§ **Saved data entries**
/-- R143: scope ONE answers, after the end cause of the target or with nothing else done. -/
theorem execAbortOne_cases (k : CtxId) (q : QueueId) (tag : Nat) (s : State) : ∃ st d,
    execAbortOne k q tag s = completeContext k st d s
      ∨ ∃ l, HoldsTarget s k q tag l
        ∧ execAbortOne k q tag s = completeContext k st d (setEndCause .aborted l s) := by
  cases ht : abortTarget s k q tag with
  | none => exact ⟨_, _, .inl (execAbortOne_notFound ht)⟩
  | some l =>
    have hl := abortTarget_holds ht
    obtain ⟨-, c, hc, -⟩ := id hl
    by_cases hs : c.state.Endable
    · exact ⟨_, _, .inr ⟨l, hl, execAbortOne_success ht hc hs⟩⟩
    · exact ⟨_, _, .inl (execAbortOne_tooLate ht hc (CtxState.not_endable hs))⟩

theorem execAbortOne_other (hk : l ≠ k) (hl : ¬HoldsTarget s k q tag l) :
    (execAbortOne k q tag s).contexts[l] = s.contexts[l] := by
  obtain ⟨st, d, h | ⟨m, hm, h⟩⟩ := execAbortOne_cases k q tag s <;> rw [h]
  · exact completeContext_other hk _ _
  · exact (completeContext_other hk _ _).trans (setEndCause_other .aborted fun h => hl (h ▸ hm))

/-! ### Scope ALL (R144) -/

/-- R144: the contexts that scope ALL ends, oldest first. -/
def abortOrder (s : State) (k : CtxId) (q : QueueId) : List CtxId :=
  (abortAllTargets s k q).filter (countsAsAborted s)

theorem abortOrder_nodup (s : State) (k : CtxId) (q : QueueId) : (abortOrder s k q).Nodup :=
  ((byAdmission_order s).1.filter _).filter _

theorem abortOrder_ascends (s : State) (k : CtxId) (q : QueueId) :
    (abortOrder s k q).Pairwise fun l m => ∀ c d : Context, s.contexts[l] = some c → s.contexts[m] = some d →
      c.admission ≤ d.admission :=
  ((byAdmission_order s).2.2.filter _).filter _

theorem mem_abortOrder : l ∈ abortOrder s k q ↔
    l ≠ k ∧ ∃ c, s.contexts[l] = some c ∧ c.queue = q ∧ c.state.Endable := by
  obtain ⟨-, hmem, -⟩ := byAdmission_order s
  rw [abortOrder, abortAllTargets, List.mem_filter, List.mem_filter, hmem, countsAsAborted]
  unfold inState CtxState.Endable
  cases s.contexts[l] <;> simp [and_assoc, or_assoc]

theorem mem_abortOrder_of (hl : s.contexts[l] = some c) : l ∈ abortOrder s k q ↔
    l ≠ k ∧ c.queue = q ∧ c.state.Endable := by
  simp [mem_abortOrder, hl]

theorem execAbortAll_notFound (h : abortOrder s k q = []) :
    execAbortAll k q s = completeContext k .notFound (.count 0) s :=
  if_pos (List.isEmpty_iff.2 h)

/-- R144: scope ALL answers with the number of the contexts it has ended. -/
theorem execAbortAll_success (h : abortOrder s k q ≠ []) : execAbortAll k q s =
    completeContext k .success (.count (abortOrder s k q).length) (setEndCauses .aborted (abortOrder s k q) s) :=
  if_neg (mt List.isEmpty_iff.1 h)

/-- R144: scope ALL answers after the end causes of its targets. -/
theorem execAbortAll_answers (k : CtxId) (q : QueueId) (s : State) : ∃ st d,
    execAbortAll k q s = completeContext k st d (setEndCauses .aborted (abortOrder s k q) s) := by
  by_cases h : abortOrder s k q = []
  · exact ⟨_, _, by rw [execAbortAll_notFound h, h]; rfl⟩
  · exact ⟨_, _, execAbortAll_success h⟩

/-- A list without repetition is as long as the count of its elements. -/
theorem countP_finRange_eq_length {n : ℕ} {p : Fin n → Bool} {order : List (Fin n)} (hn : order.Nodup)
    (hmem : ∀ x, p x = true ↔ x ∈ order) : (List.finRange n).countP p = order.length := by
  rw [List.countP_eq_length_filter]
  refine List.Perm.length_eq ((List.perm_ext_iff_of_nodup ((List.nodup_finRange n).filter _) hn).2 fun x => ?_)
  simp [hmem]

/-- R144: a context but the ABORT's own, after scope ALL. -/
theorem execAbortAll_other (h : l ≠ k) :
    (execAbortAll k q s).contexts[l] = (setEndCauses .aborted (abortOrder s k q) s).contexts[l] := by
  obtain ⟨st, d, h'⟩ := execAbortAll_answers k q s
  rw [h']
  exact completeContext_other h _ _

theorem execAbortAll_ended (hl : l ≠ k) (hc : s.contexts[l] = some c) (hq : c.queue = q) (hs : c.state.Endable) :
    ∃ d, (execAbortAll k q s).contexts[l] = some d ∧ c.Aborted d := by
  rw [execAbortAll_other hl]
  exact setEndCauses_aborted (abortOrder_nodup s k q) ((mem_abortOrder_of hc).2 ⟨hl, hq, hs⟩) hc hs

theorem execAbortAll_kept (hl : l ≠ k) (hc : s.contexts[l] = some c) (h : c.queue ≠ q ∨ ¬c.state.Endable) :
    (execAbortAll k q s).contexts[l] = some c := by
  rw [execAbortAll_other hl, setEndCauses_other, hc]
  rw [mem_abortOrder_of hc]
  rintro ⟨-, hq, hs⟩
  exact h.elim (· hq) (· hs)

/-- Settles O47: scope ONE by its target's state, scope ALL by the order of its targets. -/
theorem abortExecutes : Obligations.AbortExecutes := by
  refine ⟨fun s k a q tag hk hs => ?_, fun s k c hk => setEndCause_taken hk .aborted⟩
  intro holds working one all answers posts targets
  have htargets : targets = (abortOrder s k q).length := by
    refine countP_finRange_eq_length (abortOrder_nodup s k q) fun l => ?_
    rw [mem_abortOrder]
    unfold CtxState.Endable
    cases s.contexts[l] <;> simp [or_assoc]
  have hworking : ∀ {l : CtxId} {c : Context}, s.contexts[l] = some c → (working l ↔ c.state.Endable) := fun hl =>
    ⟨fun ⟨d, hd, hend⟩ => by cases hl.symm.trans hd; exact hend, fun hend => ⟨_, hl, hend⟩⟩
  refine ⟨fun hnone => ?_, fun l c hl hc => ?_, fun m hm hother => execAbortOne_other hm hother, fun h0 => ?_,
    fun hpos => ?_, fun m c hm hc hq => execAbortAll_kept hm hc (.inl hq), fun m c hm hc hq => ?_, ?_⟩
  · rw [show one = _ from execAbortOne_notFound (abortTarget_none.2 hnone)]
    exact completeContext_get hk _ _
  · have htarget := abortTarget_unique hs hl
    have hlate : c.state = .writing ∨ c.state = .posting →
        answers one .tooLate (.state c.state) ∧ one.contexts[l] = some c := fun hc' => by
      rw [show one = _ from execAbortOne_tooLate htarget hc hc']
      exact ⟨completeContext_get hk _ _, (completeContext_other hl.1 _ _).trans hc⟩
    refine ⟨fun hw => hw ▸ hlate (.inl hw), fun hp => hp ▸ hlate (.inr hp), fun hwork => ?_⟩
    have hend := (hworking hc).1 hwork
    have hone : one = _ := execAbortOne_success htarget hc hend
    obtain ⟨d, hd, haborted⟩ := setEndCause_aborted hc hend
    have hget : one.contexts[l] = some d := by
      rw [hone]
      exact (completeContext_other hl.1 _ _).trans hd
    refine ⟨?_, ⟨d, hget, haborted.endCause, haborted.posted⟩, ⟨d, hget, haborted.endedBy⟩, hone⟩
    rw [hone]
    exact completeContext_get ((setEndCause_other .aborted (Ne.symm hl.1)).trans hk) _ _
  · have hnil : abortOrder s k q = [] := List.length_eq_zero_iff.1 (htargets ▸ h0)
    have hall : all = _ := execAbortAll_notFound hnil
    rw [hall]
    exact ⟨completeContext_get hk _ _, rfl⟩
  · have hne : abortOrder s k q ≠ [] := List.ne_nil_of_length_pos (htargets ▸ hpos)
    have hall : all = _ := execAbortAll_success hne
    rw [htargets, hall]
    refine ⟨?_, abortOrder s k q, abortOrder_nodup s k q, fun l => ?_, abortOrder_ascends s k q, rfl⟩
    · exact completeContext_get ((setEndCauses_other .aborted fun h => (mem_abortOrder.1 h).1 rfl).trans hk) _ _
    · rw [mem_abortOrder]
      refine and_congr_right fun _ => ⟨?_, ?_⟩
      · rintro ⟨c, hc, hq, hend⟩
        exact ⟨(hworking hc).2 hend, fun d hd => by cases hc.symm.trans hd; exact hq⟩
      · rintro ⟨⟨c, hc, hend⟩, hq⟩
        exact ⟨c, hc, hq c hc, hend⟩
  · by_cases hend : c.state.Endable
    · obtain ⟨d, hd, haborted⟩ := execAbortAll_ended hm hc hq hend
      refine ⟨⟨d, hd, haborted.endedBy⟩, fun _ => ⟨d, hd, haborted.endCause, haborted.posted⟩, fun hlate => ?_⟩
      rcases hend with h | h | h <;> rw [h] at hlate <;> simp at hlate
    · have hlate := CtxState.not_endable hend
      have hkept : all.contexts[m] = some c := execAbortAll_kept hm hc (.inr hend)
      obtain ⟨d, hd, hended⟩ := (EndCauseTaken.ofSpared hc .aborted (.inr hlate)).context
      cases hc.symm.trans hd
      exact ⟨⟨c, hkept, hended⟩, fun hwork => absurd ((hworking hc).1 hwork) hend, fun _ => hkept⟩
  · rintro t (rfl | rfl)
    · obtain ⟨st, d, h | ⟨l, -, h⟩⟩ := execAbortOne_cases k q tag s <;> rw [show one = _ from h]
      · rfl
      · rw [show setEndCause .aborted l s = _ from setEndCause_endsOnly .aborted l s]
        rfl
    · obtain ⟨st, d, h⟩ := execAbortAll_answers k q s
      rw [show all = _ from h, show setEndCauses .aborted (abortOrder s k q) s = _ from setEndCauses_endsOnly ..]
      rfl

end Sys2Proof.Machine
end

section
/-! SUPPORT. ConverterSetExecutes: what a CONVERTER_SET does to a marked converter (R147), what its three actions do to an
unmarked one in each state (R148 to R150), and when NO_CONVERTER follows (R18). -/

namespace Sys2Proof.Machine

variable {s t : State} {k : CtxId} {c : Context} {v : ConvId} {action : ConvAction}

/-! ### The converter's mark and state (R147 to R150) -/

/-- R148, R150: the states in which a HOLD or a CHECK leaves its mark. -/
def ConvState.takesMark (st : ConvState) : Prop :=
  st = .settling ∨ st = .sampling ∨ st = .discharging ∨ st = .checking

theorem ConvState.held_or_atRest_or_takesMark (st : ConvState) : st = .held ∨ st.atRest ∨ st.takesMark := by
  cases st <;> simp [atRest, takesMark]

/-- R147: a CONVERTER_SET records its action in its context. -/
def recordAction (k : CtxId) (v : ConvId) (action : ConvAction) (s : State) : State :=
  s.modCtx k fun c => { c with action := some { conv := v, action := action, waits := .nothing } }

theorem recordAction_get (hk : s.contexts[k] = some c) (v : ConvId) (action : ConvAction) :
    (recordAction k v action s).contexts[k]
      = some { c with action := some { conv := v, action := action, waits := .nothing } } :=
  modCtx_self hk _

theorem execConverterSet_marked {m : Mark} (h : s.converters[v].mark = some m) (k : CtxId) (action : ConvAction) :
    execConverterSet k v action s =
      completeContext k .converterBusy (.converter v s.converters[v].state none (some m.kind))
        (recordAction k v action s) := by
  simp only [execConverterSet, h]
  rfl
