-- ==== Sys2Proof/Safety.lean ====
section
/-! DEFINITION. What the claims are stated in: the parts of the state and what it is for a step to keep one (the frames),
how an instruction ended, and the invariant of the machine (spec/10_state.md R25, R42; spec/20_memory.md R50). -/

namespace Sys2Proof.Machine

/-- The parts of the state, for frames. -/
inductive Part where
  /-- `V[0..15]` -/
  | regs
  /-- `I` -/
  | index
  | pc
  /-- the stack slots and `SP` -/
  | stack
  /-- `DT` -/
  | delay
  /-- `ST` -/
  | sound
  /-- `FB` -/
  | screen
  | mode
  /-- every byte of `MEM` -/
  | memory
  /-- the count of random bytes drawn -/
  | draws
  /-- `KEY`, the byte the host sent, the host's coming events, and whether a load is possible -/
  | inputs
  deriving DecidableEq, Repr

/-- From `s` to `t` this part is unchanged; memory is compared byte by byte as it reads. -/
def Part.kept : Part → State → State → Prop
  | .regs, s, t => ∀ r, t.getV r = s.getV r
  | .index, s, t => t.i = s.i
  | .pc, s, t => t.pc = s.pc
  | .stack, s, t => t.stack = s.stack ∧ t.sp = s.sp
  | .delay, s, t => t.dt = s.dt
  | .sound, s, t => t.st = s.st
  | .screen, s, t => t.fb = s.fb
  | .mode, s, t => t.mode = s.mode
  | .memory, s, t => ∀ a, t.readByte a = s.readByte a
  | .draws, s, t => t.draws = s.draws
  | .inputs, s, t =>
    t.key = s.key ∧ t.rndIn = s.rndIn ∧ t.hostEvents = s.hostEvents ∧ t.loadable = s.loadable

/-- Every part but those listed is unchanged. -/
def KeptBut (ps : List Part) (s t : State) : Prop := ∀ p, p ∉ ps → p.kept s t

/-- Every register but those listed is unchanged. -/
def RegsKeptBut (ds : List Reg) (s t : State) : Prop := ∀ r, r ∉ ds → t.getV r = s.getV r

/-- Every byte of memory outside the `n` bytes from `lo` reads as before. -/
def MemoryKeptBut (lo n : Nat) (s t : State) : Prop :=
  ∀ a, ¬ (lo ≤ a ∧ a < lo + n) → t.readByte a = s.readByte a

/-- The step returned `Executed` (spec/60_exceptions.md R221). -/
def Executed (t : State) : Prop := t.reply = .cycle .executed

/-- The step returned this fault for the instruction `i`, which stood at `s.pc - 2` (R221, R224). -/
def Faulted (cause : Fault) (i : Instr) (s t : State) : Prop :=
  t.reply = .cycle (.fault cause (s.pc - 2#16) (some (encode i)))

/-- The invariant: memory is in its canonical form; `PC` is at most 0x10FE (R25); every stack slot holds at most
0x1000, the largest return address (R25, R111). `SP` is at most 12 by its type (R27). -/
def State.Inv (s : State) : Prop :=
  Memory.wf s.mem ∧ s.pc.toNat ≤ 0x10FE ∧ ∀ (k : Nat) (h : k < 12), s.stack[k].toNat ≤ 0x1000

/-- The cause table (spec/60_exceptions.md R222 with R60, R225, R226): when an instruction raises this fault. -/
def FaultCondition (c : Fault) (i : Instr) (s : State) : Prop :=
  match c, i with
  | .stackOverflow, .call _ => s.sp.val = 12
  | .stackUnderflow, .ret => s.sp.val = 0
  | .addressOutOfRange, .drw _ _ n => 1 ≤ n.toNat ∧ s.i.toNat + n.toNat - 1 > 0xFFF
  | .addressOutOfRange, .ldB _ => s.i.toNat + 2 > 0xFFF
  | .addressOutOfRange, .stRegs x => s.i.toNat + x.toNat > 0xFFF
  | .addressOutOfRange, .ldRegs x => s.i.toNat + x.toNat > 0xFFF
  | _, _ => False

/-- The instructions that write `VF` as a flag (R21). -/
def writesFlag : Instr → Bool
  | .addReg _ _ | .sub _ _ | .shr _ _ | .subn _ _ | .shl _ _ | .drw _ _ _ => true
  | _ => false

/-- The destination registers of an instruction, the flag apart: one `V[x]`, or the block `V[0..x]` of `Fx65`. -/
def destRegs : Instr → List Reg
  | .ldImm x _ | .addImm x _ | .ldReg x _ | .orReg x _ | .andReg x _ | .xorReg x _ | .addReg x _ | .sub x _
  | .shr x _ | .subn x _ | .shl x _ | .rnd x _ | .ldVxDt x | .ldVxK x => [x]
  | .ldRegs x => (List.range (x.toNat + 1)).map (BitVec.ofNat 4)
  | _ => []

/-- The parts of the state an instruction may write at all (spec/10_state.md R23, R25, R26, R29, R30, R33, R34): every
other part is never written by it. `mode` stands where the instruction can fault. -/
def mayWrite : Instr → List Part
  | .cls => [.screen]
  | .ret | .call _ => [.pc, .stack, .mode]
  | .jp _ | .jpV0 _ | .seImm _ _ | .sneImm _ _ | .seReg _ _ | .sneReg _ _ | .skp _ | .sknp _ => [.pc]
  | .ldImm _ _ | .addImm _ _ | .ldReg _ _ | .orReg _ _ | .andReg _ _ | .xorReg _ _ | .addReg _ _ | .sub _ _
  | .shr _ _ | .subn _ _ | .shl _ _ | .ldVxDt _ => [.regs]
  | .rnd _ _ => [.regs, .draws]
  | .ldVxK _ => [.regs, .pc]
  | .ldI _ | .addI _ | .ldF _ => [.index]
  | .drw _ _ _ => [.regs, .screen, .mode]
  | .ldDtVx _ => [.delay]
  | .ldStVx _ => [.sound]
  | .ldB _ | .stRegs _ => [.memory, .mode]
  | .ldRegs _ => [.regs, .mode]

/-- The word at address `a`, for statements about what stands in memory: both bytes exist and they decode to `i`. -/
def InstrAt (i : Instr) (s : State) (a : Nat) : Prop :=
  a + 1 ≤ 0xFFF ∧ ∃ rest, decode (Memory.readSpan s.mem a 2) = .ok (i, rest)

/-- A machine that is about to execute the instruction `i` with the generator's random byte: Running, no event of the
host before the step, and `i` at `PC`. -/
def Ready (i : Instr) (s : State) : Prop :=
  s.mode = .running ∧ s.hostEvents = [] ∧ InstrAt i s s.pc.toNat

/-- Sprite pixel `(col, row)` of the sprite at `I` is set: bit `7 - col` of `MEM[I + row]` (spec/44_sprite_display.md
R183), and it lands on index `j`: `((V[y] + row) * 64 + (V[x] + col)) mod 2048` (R184). -/
def SpriteHits (s : State) (x y : Reg) (n : Nibble) (j : Nat) : Prop :=
  ∃ row col, row < n.toNat ∧ col < 8 ∧ (s.readByte (s.i.toNat + row)).getLsbD (7 - col) = true ∧
    j = (((s.getV y).toNat + row) * 64 + ((s.getV x).toNat + col)) % 2048

end Sys2Proof.Machine
end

§ **WORK TO COMPLETE**
Among the records above, a stretch begins at the line containing "theorem execAbortAll_kept (hl" and ends at the line containing "hend => ⟨_, hl, hend⟩⟩". Restate that stretch word for word, and nothing else.

§ **REPLY TO THE TASK**
theorem execAbortAll_kept (hl : l ≠ k) (hc : s.contexts[l] = some c) (h : c.queue ≠ q ∨ ¬c.state.Endable) :
    (execAbortAll k q s).contexts[l] = some c := by
  rw [execAbortAll_other hl, setEndCauses_other, hc]
  rw [mem_abortOrder_of hc]
  rintro ⟨-, hq, hs⟩
  exact h.elim (· hq) (· hs)

/-- Settles O47: scope ONE by its target's state, scope ALL by the order of its targets. -/
theorem abortExecutes : Obligations.AbortExecutes := by
  refine ⟨fun s k a q tag hk hs => ?_, fun s k c hk => setEndCause_taken hk .aborted⟩
  intro holds working one all answers posts targets
  have htargets : targets = (abortOrder s k q).length := by
    refine countP_finRange_eq_length (abortOrder_nodup s k q) fun l => ?_
    rw [mem_abortOrder]
    unfold CtxState.Endable
    cases s.contexts[l] <;> simp [or_assoc]
  have hworking : ∀ {l : CtxId} {c : Context}, s.contexts[l] = some c → (working l ↔ c.state.Endable) := fun hl =>
    ⟨fun ⟨d, hd, hend⟩ => by cases hl.symm.trans hd; exact hend, fun hend => ⟨_, hl, hend⟩⟩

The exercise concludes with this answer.